The healing power of Bruce Springsteen’s music on my childhood

I didn’t grow up going to church.  My mother attended Catholic school as a kid, which left her with a distaste for the Church.  Looking back, I realize that my parents gave me a different kind of religious education.  It was through music. There was always music playing in our house. It drifted through the house when my parents had friends over and when my mother was cleaning on Monday mornings. Sometimes she sat alone in the living room, stoned and deeply absorbed in the music on the record player. Like a Buddhist monk, deep in meditation on the couch.

Bruce Springsteen seeped through my bedroom walls late into the night when I was trying to sleep.  The River album came out in 1980, the same year my father died and I went to live with my estranged mother.  She played it all the time. I learned every song on that album, from beginning to end. The needle dropped on The Ties that Bind; the record spun through until Wreck on the Highway.

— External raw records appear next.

/-! ## Outcomes of cycle exchanges -/

theorem hungUp_alike (s : State) (l : Lane) (o : ExchangeOutcome) : AsksAlike s (s.hungUp l o) :=
  .of_lanes (hungUp_roster ..) (funext fun k => (hungUp_keepsPower l o s).laneLive k)
    (funext fun k => by rw [State.censusRunning, hungUp_census, State.censusRunning])

/-- A FRESH outcome settles its position and keeps the reply's data as the store (R163). -/
theorem settleFresh_spec (hr : s.seq.run = some r) (i : Nat) (data : List Octet) (fp : Fingerprint) :
    (settleFresh i data fp s).seq.run = some (r.settled i (.done .fresh (data.take 4))) ∧ OnlyCycleMoves s (settleFresh i data fp s) ∧
      (settleFresh i data fp s).seq.entry i = (s.seq.entry i).map (fun c => { c with store := some ⟨data.take 4, fp⟩ }) ∧
      ∀ j, j ≠ i → (settleFresh i data fp s).seq.entry j = s.seq.entry j :=
  ⟨settle_run (r := r) hr .., ⟨_, _, rfl⟩, (modCycleEntry_entry ..).trans (if_pos rfl), fun _ hj => (modCycleEntry_entry ..).trans (if_neg hj)⟩

/-- The walk after a position's outcome (R161, R163). -/
theorem walkOn_walked (hr : s.seq.run = some r) (hi : i < 12) (l : Lane) : ∃ r' u, walkOn l (i + 1) s = finishCycle u ∧ Settles s u r r' ∧
    s.Walked l (i + 1) r r' := by
  obtain ⟨r', hsettles, hwalked⟩ := walkFrom_walked (l := l) (k := i + 1) (n := cyclePositions - (i + 1)) hr (by rw [cyclePositions]; omega)
  exact ⟨r', _, rfl, hsettles, hwalked⟩

/-- A failed outcome for a reference on a lane without recall census changes entries, notices and completeness alone. -/
theorem applyOutcome_failure_naming {ref : EntryRef} (hoff : (s.lane ref.lane).options.recallCensus = false) (ho : o = .noReply ∨ o = .corrupt)
    (st : Option Octet) : Moves Scope.naming s (applyOutcome ref o st s) := by
  cases he : s.referenced ref with
  | none => rw [applyOutcome_of_gone he]
  | some e =>
    obtain ⟨hslot, -, hl⟩ := referenced_eq_some he
    rw [applyOutcome_of_failure he ho]
    exact applyFailure_naming (by rwa [hl]) hslot o

theorem naming_seq (h : Moves Scope.naming s t) : t.seq = s.seq := h.framed.cycle.resolve_left id

theorem toSource_cycle {ref : EntryRef} (hsource : x.source = .cycle i) (href : x.ref = some ref) (o : ExchangeOutcome) (payload : List Octet) (s : State) :
    toSupervision x o payload (toSource l x o payload [] s) = applyOutcome ref o (statusOctet x payload) (cycleOutcome l i ref.fp o payload s) := by
  simp only [toSource, hsource, href, toSupervision]

end Sys2Proof.Machine
end

section
/-! PROOFS. The course of a cycle: its triggers, a grant given back, and the outcomes of its exchanges (O53). -/

namespace Sys2Proof.Machine

variable {s t u v : State} {l : Lane} {r r' : CycleRun} {e : Entry} {d : Due} {x : Exchange} {i j : Nat} {c : Instr}

/-- What the positions that got their outcomes make of a list entry's store (R156, R161). -/
def State.Stored (s : State) (r r' : CycleRun) (t : State) (j : Nat) : Prop :=
  (∀ l : Lane, r.positions[j]? = some (.pending l) → r'.positions[j]? = some (.done .empty []) →
    t.seq.entry j = (s.seq.entry j).map CycleEntry.forgetful) ∧
  ((∀ l : Lane, r.positions[j]? ≠ some (.pending l)) ∨ r'.positions[j]? ≠ some (.done .empty []) → t.seq.entry j = s.seq.entry j)

theorem Settles.storedAt (h : Settles v u r r') (hv : v.seq.entry j = s.seq.entry j) (ht : t.seq.entry j = u.seq.entry j) : s.Stored r r' t j :=
  ⟨fun l hp he => by rw [ht, h.emptied j l hp he, hv], fun hj => by rw [ht, h.stored j hj, hv]⟩

theorem OnlyCycleMoves.sameCycle (h : OnlyCycleMoves s t) : SameCycle s t ∧ t.arm.linkUp = s.arm.linkUp ∧ t.seq.state = s.seq.state := by
  obtain ⟨list, run, rfl⟩ := h
  exact ⟨⟨rfl, rfl, rfl⟩, rfl, rfl⟩

theorem Settles.stands {st : SeqState} (h : Settles v u r r') (hsame : SameCycle s v) (hup : v.arm.linkUp = true) (hroom : s.arm.outbound.length < 24)
    (hst : v.seq.state = st) : s.CycleStands st r' (finishCycle u) := by
  obtain ⟨hcycle, hlink, hstate⟩ := h.moves.sameCycle
  rw [← hst, ← hstate]
  exact finishCycle_stands h.run (hlink.trans hup) hroom (hsame.trans hcycle)

/-! ## Triggers -/

/-- The state from which a trigger in ARMED starts its cycle: the period timer's, or that of a CYCLE frame heard (R11, R158, R160). -/
theorem exec_cycleTrigger {m : Nat} {src tag : Octet} {payload : List Octet} (hrun : s.resetAsserted = false) (harmed : s.seq.state = .armed)
    (h : (c = .periodTimerExpiry ∧ s.seq.timer = some m ∧ m ≤ s.now ∧ s.arm.linkUp = true) ∨
      (c = .armFrameReceived (stuffedContent (0 :: src :: 0x03 :: tag :: payload)) ∧ payload.length ≤ 64 ∧ s.arm.rx = .frame ∧
        s.seq.source = .frame)) :
    ∃ v, exec c s = .next (startCycle v) ∧ AsksAlike s v ∧ (∀ j, v.seq.entry j = s.seq.entry j) ∧ SameCycle s v ∧ v.arm.linkUp = true ∧
      v.seq.cycleNumber = s.seq.cycleNumber := by
  have halike (a : ArmLink) (q : Sequencer) : AsksAlike s { s with arm := a, seq := q } := by
    refine .of_lanes rfl (funext fun l => ?_) (funext fun l => ?_)
    · cases l <;> rfl
    · cases l <;> rfl
  obtain ⟨rfl, htimer, hm, hup⟩ | ⟨rfl, hlen, hrx, hsource⟩ := h
  · refine ⟨{ s with seq := { s.seq with timer := some (s.now + s.seq.period) } }, ?_, halike s.arm _, fun _ => rfl, ⟨rfl, rfl, rfl⟩, hup, rfl⟩
    refine congrArg Host.Outcome.next ((whenRunning_of_running hrun).trans ((periodElapsed_of_ranOut htimer hm).trans ?_))
    simp only [trigger, harmed]
  · refine ⟨s.heard, ?_, halike _ s.seq, fun _ => rfl, ⟨rfl, rfl, rfl⟩, rfl, rfl⟩
    rw [exec_armFrameReceived_valid hrun hrx hlen, dispatchFrame_cycle_zero, cycleFrame_armed (s := s.heard) hsource harmed]

theorem cycleStarted (ha : AsksAlike s v) (hentry : ∀ j, v.seq.entry j = s.seq.entry j) (hsame : SameCycle s v) (hup : v.arm.linkUp = true)
    (hroom : s.arm.outbound.length < 24) : ∃ r r', s.Walked .a 0 s.firstRun r ∧ s.Walked .b 0 r r' ∧
      s.CycleStands .running r' (startCycle v) ∧ ∀ j, s.Stored s.firstRun r' (startCycle v) j := by
  obtain ⟨r, r', u, hstart, hsettles, hwalkedA, hwalkedB⟩ := startCycle_walked v
  rw [ha.firstRun hentry] at hsettles hwalkedA
  refine ⟨r, r', hwalkedA.congr ha fun j _ => hentry j, hwalkedB.congr ha fun j _ => hentry j, ?_, fun j => ?_⟩
  · rw [hstart]
    exact hsettles.stands (v := v.cycling) ⟨hsame.outbound, hsame.missed, hsame.stopPending⟩ hup hroom rfl
  · rw [hstart]
    exact hsettles.storedAt (hentry j) (finishCycle_entry u j)

/-! ## A grant given back -/

theorem cycleGivenBack (hreset : s.resetAsserted = false) (hup : s.arm.linkUp = true) (hroom : s.arm.outbound.length < 24) (hr : s.seq.run = some r)
    (hd : (r.cursor l).due = some d) (hp : r.positions[d.position]? = some (.pending l))
    (hlast : ∀ j, d.position < j → r.positions[j]? ≠ some (.pending l)) (hlive : (s.lane l).power.state = .live) (hx : (s.lane l).exch = none)
    (hidle : (s.lane l).census.run = .idle) (hforward : (s.lane l).forward = []) (hunaddress : (s.lane l).unaddress = [])
    (hecho : ∀ slot e, s.entry slot = some e → e.lane = l → e.echo = false)
    (hgone : ∀ e, s.entry d.ref.slot = some e → e.fp = d.ref.fp → e.lane = d.ref.lane → e.state ≠ .live ∧ e.state ≠ .suspect) :
    let r' := (r.settled d.position (s.storeOutcome d.position d.ref.fp)).setCursor l ⟨12, none⟩
    ∃ t, exec (.exchangeGrant l) s = .next t ∧ s.CycleStands s.seq.state r' t ∧ (∀ j, s.Stored r r' t j) ∧ t.lane l = s.lane l ∧ t.roster = s.roster := by
  intro r'
  have hdue : s.due l = some d := by rw [State.due, hr]; exact hd
  have honce : grantOnce l s = giveBackDue l d s := by
    rw [grantOnce_of_due hidle hdue]
    simp only [grantCycle, ready_eq_none hgone]
  obtain ⟨u, hback, hsettles⟩ := giveBackDue_closed hr hp hlast
  have hlane := giveBackDue_lane l d s l
  have hroster := giveBackDue_roster l d s
  have hnodue : (giveBackDue l d s).due l = none := by
    rw [hback]
    refine finishCycle_due ?_
    rw [State.due, hsettles.run, Option.bind_some, setCursor_cursor]
  refine ⟨giveBackDue l d s, exec_grant_still hreset hlive hx honce (grant_of_nothing ?_ hnodue ?_ ?_ fun slot e he => hecho slot e ?_), ?_, fun j => ?_,
    hlane, hroster⟩
  · rw [hlane, hidle]
  · rw [hlane, hforward]
  · rw [hlane, hunaddress]
  · rwa [State.entry, hroster] at he
  · rw [hback]
    exact hsettles.stands ⟨rfl, rfl, rfl⟩ hup hroom rfl
  · rw [hback]
    exact hsettles.storedAt rfl (finishCycle_entry u j)

/-! ## Outcomes -/

theorem hungUp_sameCycle (s : State) (l : Lane) (o : ExchangeOutcome) : SameCycle s (s.hungUp l o) :=
  ⟨by rw [hungUp_arm], by rw [hungUp_seq], by rw [hungUp_seq]⟩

Bruce is a lyrical genius.  His words are strands of poetry punctuated by music. I absorbed his words along with the melodies. Not only from The River album, but also his older stuff. These became part of my own story.  His music oozed with the love I craved from my emotionally-hardened mother and deceased father. I used to pretend Bruce was my father, singing just to me, revealing the wisdom I would need to make it in life.  I was the Wendy he sang to in Born to Run. Even when I was too young to understand the nuances of the lyrics, Bruce’s voice and music touched my wounded heart.  

My parents brought me to see him play at the LA Sports Arena when I was eight years old.  My mom had a T-shirt printed at the mall for me to wear to the show. It was peach-colored with black velvet letters affixed to the back that spelled “Springsteen”.  The show was amazing; several hours with multiple encores. Bruce leaped around the stage like an acrobat, full of otherworldly energy. Clarence Clemmons wailed on the sax like an evangelical preacher.  The energy of the crowd was palpable. It was a religious revival with amazing music. It moved me more than any church service I’ve ever attended.